基本的な心構えです。当たり前のことですが改めて考える機会を持つことも必要ですね。

・良い仕事をする-良い仕事をすれば結果的にお金は付いてくる
・伸びる会社は「お客様第一」が目的となっている
・良い仕事とは結果として稼ぐことができる仕事-稼げない仕事は良い仕事ではない

これは意外と当たり前になっていないですね。仕事自体が目的になってしまうことは非常に多いでしょう。ドラッカーの石工のエピソードを思い出していただければわかると思います。

ついで小宮氏は目的と目標の違いに言及します。

・目的とは存在意義である

ドラッカーの言葉通りです。ミッションを定義するときに検討すべき事柄です。

・お客様に喜んでいただくことは「目的」、売上高50億円を達成することは「目標」

これもドラッカー的ですが、ビジネスシーンでも意外と共通認識になっていないですね。

TMAではドラッカー流に ミッション(使命)、ビジョン(将来像)、バリュー(提供価値)、ゴール(目的)、ターゲット(目標)という5段階を設定しています。

小宮氏の定義に照らすと、目的が上位概念としてのミッションと具体的行動結果としてのゴールに分解されているわけです。それを組織体の方向性であるビジョンと手段としてのバリュー(提供価値)が支える構図です。

(つづく)

2010年2月23日火曜日

組織の生存と成果の明確化

「 マネジメントにとって最大の責任は、組織の生存を確実にすることである。
組織の構造を健全かつ堅固にし、打撃に耐えられるようにすることである。
急激な変化に適応し、機会をとらえることである。 」 (『乱気流時代の経営』より)


戦略的意思決定が必要となる状況を明らかにする文章です。

現在にすっかり適応しきってしまうと環境変化にはついていけません。
いわゆる過剰適応という状況です。
生物が滅ぶ理由の多くは過剰適応と後に来る環境の変化です。
マネジメントについても同じことが言えます。

現代では環境変化は当たり前です。今日安全なことは明日は安全ではありません。ですから明日のために今日動く必要があるわけです。

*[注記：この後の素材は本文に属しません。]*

-- ==== Sys2Proof/Laws/Ports.lean ====
section
/-! SUPPORT. The Tunable Port Controller keeps its laws (09 R154, R155, R159): one lemma for each of its operations, over an
intermediate form in which one port has stopped moving and its slot is still to be freed. -/

namespace Sys2Proof.Machine

/-! ## One entry of a list replaced -/

@[simp] theorem modifyAt_length {α : Type} (i : Nat) (f : α → α) (xs : List α) : (modifyAt i f xs).length = xs.length := by
  induction xs generalizing i with
  | nil => simp [modifyAt]
  | cons a rest ih => cases i <;> simp [modifyAt, ih]

theorem modifyAt_getElem? {α : Type} (i j : Nat) (f : α → α) (xs : List α) :
    (modifyAt i f xs)[j]? = if j = i then (xs[j]?).map f else xs[j]? := by
  induction xs generalizing i j with
  | nil => simp [modifyAt]
  | cons a rest ih => cases i <;> cases j <;> simp [modifyAt, ih]

theorem mem_modifyAt {α : Type} {i : Nat} {b c : α} {xs : List α} (h : c ∈ modifyAt i (fun _ => b) xs) :
    c = b ∨ c ∈ xs := by
  obtain ⟨j, hj⟩ := List.mem_iff_getElem?.1 h
  rw [modifyAt_getElem?] at hj
  split at hj
  · cases hx : xs[j]? with
    | none => rw [hx] at hj; cases hj
    | some x => rw [hx] at hj; cases hj; exact .inl rfl
  · exact .inr (List.mem_iff_getElem?.2 ⟨j, hj⟩)

/-- Replacing one entry takes it out of a count and puts the new one in. -/
theorem filter_modifyAt {α : Type} (p : α → Bool) {i : Nat} {a : α} {xs : List α} (b : α) (h : xs[i]? = some a) :
    ((modifyAt i (fun _ => b) xs).filter p).length + (if p a then 1 else 0) =
      (xs.filter p).length + (if p b then 1 else 0) := by
  induction xs generalizing i with
  | nil => simp at h
  | cons x rest ih =>
    cases i with
    | zero =>
      obtain rfl : x = a := by simpa using h
      by_cases hx : p x = true <;> by_cases hb : p b = true <;> simp [modifyAt, hx, hb]
    | succ j =>
      have := ih (by simpa using h)
      by_cases hx : p x = true <;> simp [modifyAt, hx] <;> omega

/-! ## At most four ports move -/

theorem filter_length_eq_sum {α : Type} (p : α → Bool) (xs : List α) :
    (xs.filter p).length = ((List.range xs.length).map fun i => if xs[i]?.any p then 1 else 0).sum := by
  induction xs with
  | nil => rfl
  | cons a rest ih =>
    rw [List.length_cons, List.range_succ_eq_map]
    simp only [List.filter_cons, List.map_cons, List.map_map, List.sum_cons, List.getElem?_cons_zero, Option.any_some,
      Function.comp_def, List.getElem?_cons_succ]
    rw [← ih]
    by_cases h : p a = true <;> simp [h] <;> omega

/-- Distinct ports hold at most the slots there are. -/
theorem sum_holds_le (slots : List Slot) (ns : List Nat) (distinct : ns.Nodup) :
    (ns.map fun port => (slots.filter fun slot => slot.holder = some port).length).sum ≤ slots.length := by
  induction slots with
  | nil => induction ns <;> simp_all
  | cons slot rest ih =>
    have one : ∀ ms : List Nat, ms.Nodup →
        (ms.map fun port => ((slot :: rest).filter fun slot => slot.holder = some port).length).sum ≤
          (ms.map fun port => (rest.filter fun slot => slot.holder = some port).length).sum +
            (if ∃ port ∈ ms, slot.holder = some port then 1 else 0) := by
      intro ms
      induction ms with
      | nil => simp
      | cons m ms ihm =>
        intro d
        rw [List.nodup_cons] at d
        have ihm := ihm d.2
        simp only [List.map_cons, List.sum_cons]
        by_cases e : slot.holder = some m
        · have rest_none : ¬ ∃ port ∈ ms, slot.holder = some port := by
            rintro ⟨port, hp, k⟩
            rw [e] at k
            cases k
            exact d.1 hp
          rw [if_neg rest_none] at ihm
          rw [if_pos ⟨m, List.mem_cons_self .., e⟩]
          simp only [List.filter_cons, e, decide_true, if_true, List.length_cons] at ihm ⊢
          omega
        · have same : (∃ port ∈ m :: ms, slot.holder = some port) ↔ ∃ port ∈ ms, slot.holder = some port := by
            constructor
            · rintro ⟨port, hp, k⟩
              rcases List.mem_cons.1 hp with rfl | hp
              · exact absurd k e
              · exact ⟨port, hp, k⟩
            · rintro ⟨port, hp, k⟩; exact ⟨port, List.mem_cons_of_mem _ hp, k⟩
          simp only [same]
          have : ((slot :: rest).filter fun slot => slot.holder = some m) = rest.filter fun slot => slot.holder = some m := by
            simp [e]
          rw [this]
          omega
    have := one ns distinct
    have one_le : (if ∃ port ∈ ns, slot.holder = some port then 1 else 0) ≤ (1 : Nat) := by split <;> omega
    rw [List.length_cons]
    omega

/-- A port holds one slot exactly while it moves: then no more ports move than there are slots. -/
theorem Tpc.moving_le_slots {t : Tpc} (held : ∀ port, t.holds port = if t.moves port then 1 else 0) :
    (t.ports.filter Port.moving).length ≤ t.slots.length := by
  rw [filter_length_eq_sum]
  have := sum_holds_le t.slots (List.range t.ports.length) List.nodup_range
  have same : (List.range t.ports.length).map (fun i => if t.ports[i]?.any Port.moving then 1 else 0) =
      (List.range t.ports.length).map fun port => (t.slots.filter fun slot => slot.holder = some port).length :=
    List.map_congr_left fun port _ => (held port).symm
  rw [same]
  exact this

/-! ## A port that has stopped -/

/-- The laws, with port `x` neither moving nor waiting and holding `n` slots still. -/
structure Tpc.Stopped (x n : Nat) (t : Tpc) : Prop where
  ports : t.ports.length = Config.ports
  slots : t.slots.length = Config.slots
  held : ∀ port, port ≠ x → t.holds port = if t.moves port then 1 else 0
  own : t.holds x = n
  still : t.moves x = false
  waiting : ∀ port ∈ t.waiting, port ≠ x ∧ ∃ p, t.ports[port]? = some p ∧ p.moving = false ∧ p.request ≠ .none
  lanes : ∀ p ∈ t.ports, ∀ lane, p.present = some lane ∨ p.target = some lane → lane < Config.lanes

theorem Tpc.Stopped.lawful {x : Nat} {t : Tpc} (h : t.Stopped x 0) : t.Lawful := by
  have held : ∀ port, t.holds port = if t.moves port then 1 else 0 := by
    intro port
    by_cases e : port = x
    · rw [e, h.own, h.still]; rfl
    · exact h.held port e
  exact ⟨h.ports, h.slots, h.slots ▸ t.moving_le_slots held, held, fun port hp => (h.waiting port hp).2, h.lanes⟩

theorem portAt_of {s : State} {port : Nat} {p : Port} (h : s.tpc.ports[port]? = some p) : portAt s port = p := by
  simp [portAt, h]

theorem ports_getElem? {s : State} (h : s.tpc.ports.length = Config.ports) {port : Nat} (lt : port < Config.ports) :
    s.tpc.ports[port]? = some (portAt s port) := by
  rw [← h] at lt
  simp [portAt, List.getElem?_eq_getElem lt]

/-- A port reads as not moving exactly when it does not move. -/
theorem moves_portAt (s : State) (port : Nat) : s.tpc.moves port = (portAt s port).moving := by
  unfold Tpc.moves portAt
  cases s.tpc.ports[port]? with
  | none => rfl
  | some p => rfl

theorem portAt_lanes {s : State} (h : s.tpc.Lawful) (port lane : Nat)
    (k : (portAt s port).present = some lane ∨ (portAt s port).target = some lane) : lane < Config.lanes := by
  unfold portAt at k
  cases e : s.tpc.ports[port]? with
  | none => rw [e] at k; simp [Port.reset] at k
  | some p => rw [e] at k; exact h.lanes p (List.mem_of_getElem? e) lane k

@[simp] theorem setPort_tpc (port : Nat) (p : Port) (s : State) :
    (setPort port p s).tpc = { s.tpc with ports := modifyAt port (fun _ => p) s.tpc.ports } := rfl

/-- The record of a port after one port is written. -/
theorem setPort_getElem? (port x : Nat) (p : Port) (s : State) :
    (setPort port p s).tpc.ports[x]? = if x = port then (s.tpc.ports[x]?).map (fun _ => p) else s.tpc.ports[x]? :=
  modifyAt_getElem? _ _ _ _

theorem setPort_moves (port x : Nat) (p : Port) (s : State) (ne : x ≠ port) :
    (setPort port p s).tpc.moves x = s.tpc.moves x := by
  unfold Tpc.moves
  rw [setPort_getElem?, if_neg ne]

theorem setPort_lanes {port : Nat} {p : Port} {s : State} (h : s.tpc.Lawful)
    (lanes : ∀ lane, p.present = some lane ∨ p.target = some lane → lane < Config.lanes) :
    ∀ q ∈ (setPort port p s).tpc.ports, ∀ lane, q.present = some lane ∨ q.target = some lane → lane < Config.lanes := by
  intro q hq lane k
  rcases mem_modifyAt hq with rfl | hq
  · exact lanes lane k
  · exact h.lanes q hq lane k

/-- A port is written without starting or stopping to move. -/
theorem lawful_setPort {port : Nat} {p : Port} {s : State} (h : s.tpc.Lawful)
    (moving : p.moving = (portAt s port).moving) (request : p.request ≠ .none ∨ p.request = (portAt s port).request)
    (lanes : ∀ lane, p.present = some lane ∨ p.target = some lane → lane < Config.lanes) :
    (setPort port p s).tpc.Lawful := by
  have held : ∀ x, (setPort port p s).tpc.holds x = if (setPort port p s).tpc.moves x then 1 else 0 := by
    intro x
    have same : (setPort port p s).tpc.moves x = s.tpc.moves x := by
      by_cases e : x = port
      · unfold Tpc.moves
        rw [setPort_getElem?, if_pos e, e]
        unfold portAt at moving
        cases k : s.tpc.ports[port]? with
        | none => rfl
        | some q => rw [k] at moving; exact moving
      · exact setPort_moves _ _ _ _ e
    rw [same]
    exact h.held x
  refine ⟨by simp [h.ports], h.slots, ?_, held, fun x hx => ?_, setPort_lanes h lanes⟩
  · have := Tpc.moving_le_slots held
    rwa [show (setPort port p s).tpc.slots.length = Config.slots from h.slots] at this
  · obtain ⟨q, hq, a, b⟩ := h.waiting x hx
    rw [setPort_getElem?]
    split
    · rename_i e
      subst e
      rw [portAt_of hq] at moving request
      refine ⟨p, by rw [hq]; rfl, by rw [moving, a], ?_⟩
      rcases request with r | r
      · exact r
      · rw [r]; exact b
    · exact ⟨q, hq, a, b⟩

/-- A port that moves has one slot, one that does not none. -/
theorem holds_portAt {s : State} (h : s.tpc.Lawful) (port : Nat) :
    s.tpc.holds port = if (portAt s port).moving then 1 else 0 := by
  rw [h.held, moves_portAt]

/-- A port is written as one that does not move, off the wait list. -/
theorem stopped_setPort {port : Nat} {p : Port} {s : State} (h : s.tpc.Lawful) (still : p.moving = false)
    (lanes : ∀ lane, p.present = some lane ∨ p.target = some lane → lane < Config.lanes) :
    (leaveWait port (setPort port p s)).tpc.Stopped port (if (portAt s port).moving then 1 else 0) := by
  refine ⟨by simp [leaveWait, h.ports], h.slots, fun x ne => ?_, holds_portAt h port, ?_, fun x hx => ?_,
    setPort_lanes h lanes⟩
  · have := setPort_moves port x p s ne
    exact (h.held x).trans (by rw [← this]; rfl)
  · show (setPort port p s).tpc.moves port = false
    unfold Tpc.moves
    rw [setPort_getElem?, if_pos rfl]
    cases s.tpc.ports[port]? with
    | none => rfl
    | some q => exact still
  · simp only [leaveWait, State.setTpc_tpc, setPort_tpc, List.mem_filter, decide_eq_true_eq] at hx
    obtain ⟨q, hq, a, b⟩ := h.waiting x hx.1
    refine ⟨hx.2, q, ?_, a, b⟩
    show (setPort port p s).tpc.ports[x]? = some q
    rw [setPort_getElem?, if_neg hx.2]
    exact hq

/-- A moving port is on no wait list. -/
theorem waiting_of_moving {port : Nat} {s : State} (h : s.tpc.Lawful) (moving : (portAt s port).moving = true) :
    s.tpc.waiting.filter (fun x => decide (x ≠ port)) = s.tpc.waiting := by
  refine List.filter_eq_self.2 fun x hx => decide_eq_true ?_
  rintro rfl
  obtain ⟨q, hq, a, _⟩ := h.waiting x hx
  rw [portAt_of hq, a] at moving
  cases moving

/-! ## Slots -/

theorem findIdx_some {α : Type} {p : α → Bool} {xs : List α} {i : Nat} (h : xs.findIdx? p = some i) :
    ∃ a, xs[i]? = some a ∧ p a = true := by
  rw [List.findIdx?_eq_some_iff_getElem] at h
  obtain ⟨lt, hp, _⟩ := h
  exact ⟨xs[i], List.getElem?_eq_getElem lt, hp⟩

/-- The slots that a port holds after one slot has another holder. -/
theorem holds_modifyAt {slots : List Slot} {i : Nat} {old new : Slot} (h : slots[i]? = some old) (port : Nat) :
    ((modifyAt i (fun _ => new) slots).filter fun slot => slot.holder = some port).length +
        (if old.holder = some port then 1 else 0) =
      (slots.filter fun slot => slot.holder = some port).length + (if new.holder = some port then 1 else 0) := by
  have := filter_modifyAt (fun slot : Slot => decide (slot.holder = some port)) new h
  simpa using this

/-- 09 R156, R158: a port with a slot request starts to move on its slot. -/
theorem beginSlot_tpc (port : Nat) (u : State) (asked : (portAt u port).request ≠ .none) :
    ∃ p : Port, p.moving = true ∧
      (∀ lane, p.present = some lane ∨ p.target = some lane →
        (portAt u port).present = some lane ∨ (portAt u port).target = some lane) ∧
      (beginSlot port u).tpc = (setPort port p u).tpc := by
  cases k : (portAt u port).request with
  | none => exact absurd k asked
  | home =>
    refine ⟨{ portAt u port with homeCount := 0, present := none, state := .homing }, rfl, ?_, ?_⟩
    · rintro lane (e | e)
      · cases e
      · exact .inr e
    · simp only [beginSlot, k]
      split
      · rfl
      · split <;> rfl
  | step =>
    exact ⟨{ portAt u port with state := .stepping }, rfl, fun _ e => e, by simp only [beginSlot, k]⟩

theorem lowest_mem {ps : List Nat} {p : Nat} (h : lowest ps = some p) : p ∈ ps := by
  cases ps with
  | nil => cases h
  | cons a rest =>
    simp only [lowest, Option.some.injEq] at h
    rw [← h]
    clear h p
    induction rest generalizing a with
    | nil => simp
    | cons b rest ih =>
      have := ih (min a b)
      simp only [List.foldl_cons, List.mem_cons] at this ⊢
      rcases this with e | m
      · rw [e]
        by_cases k : a ≤ b
        · exact .inl (Nat.min_eq_left k)
        · exact .inr (.inl (Nat.min_eq_right (Nat.le_of_not_le k)))
      · exact .inr (.inr m)

/-- A free slot is taken by a port that starts to move and leaves the wait list. -/
theorem Tpc.Lawful.taken {t : Tpc} (h : t.Lawful) {i port : Nat} {slot : Slot} {p q : Port} {d : Deadline}
    (here : t.slots[i]? = some slot) (free : slot.holder = none) (record : t.ports[port]? = some q)
    (still : q.moving = false) (moves : p.moving = true)
    (lanes : ∀ lane, p.present = some lane ∨ p.target = some lane → lane < Config.lanes) :
    Tpc.Lawful ⟨modifyAt port (fun _ => p) t.ports, modifyAt i (fun _ => ⟨some port, d⟩) t.slots,
      t.waiting.filter (· ≠ port)⟩ := by
  have held : ∀ x, Tpc.holds ⟨modifyAt port (fun _ => p) t.ports, modifyAt i (fun _ => ⟨some port, d⟩) t.slots,
      t.waiting.filter (· ≠ port)⟩ x =
      if Tpc.moves ⟨modifyAt port (fun _ => p) t.ports, modifyAt i (fun _ => ⟨some port, d⟩) t.slots,
        t.waiting.filter (· ≠ port)⟩ x then 1 else 0 := by
    intro x
    have count := holds_modifyAt (new := ⟨some port, d⟩) here x
    have before := h.held x
    simp only [Tpc.holds, Tpc.moves, modifyAt_getElem?, free, reduceCtorEq, if_false, Option.some.injEq] at count before ⊢
    by_cases e : x = port
    · subst e
      simp only [record, Option.any_some, still, if_true, Option.map_some, moves, Bool.false_eq_true, if_false] at count before ⊢
      omega
    · rw [if_neg (Ne.symm e)] at count
      rw [if_neg e]
      exact count.trans before
  refine ⟨by simp [h.ports], by simp [h.slots], ?_, held, fun x hx => ?_, fun r hr lane k => ?_⟩
  · have := Tpc.moving_le_slots held
    simpa [h.slots] using this
  · simp only [List.mem_filter, decide_eq_true_eq] at hx
    obtain ⟨r, hr, a⟩ := h.waiting x hx.1
    exact ⟨r, by rw [modifyAt_getElem?, if_neg hx.2]; exact hr, a⟩
  · rcases mem_modifyAt hr with rfl | hr
    · exact lanes lane k
    · exact h.lanes r hr lane k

「 まずマネジメントが行うべきことは、自らの組織があげるべき成果を明確にすることである。
これは、実際に取り組んでみれば明らかなように、最も難しく、最も困難な仕事である。
組織の外部に成果を生み出すために資源を組織化することこそ、マネジメントに特有の機能である。 」 (『明日を支配するもの』より)


実際に動くためには方向性の厳しい選択を迫られます。何かを選べば何かを捨てることになります。
これが「リスクをとる」という行動です。

現在のような不況期では戦略的取り組みのほとんどはすぐ芽を出すことはないでしょう。それであってもリスクをとりつつ資源を投入しなければならないわけです。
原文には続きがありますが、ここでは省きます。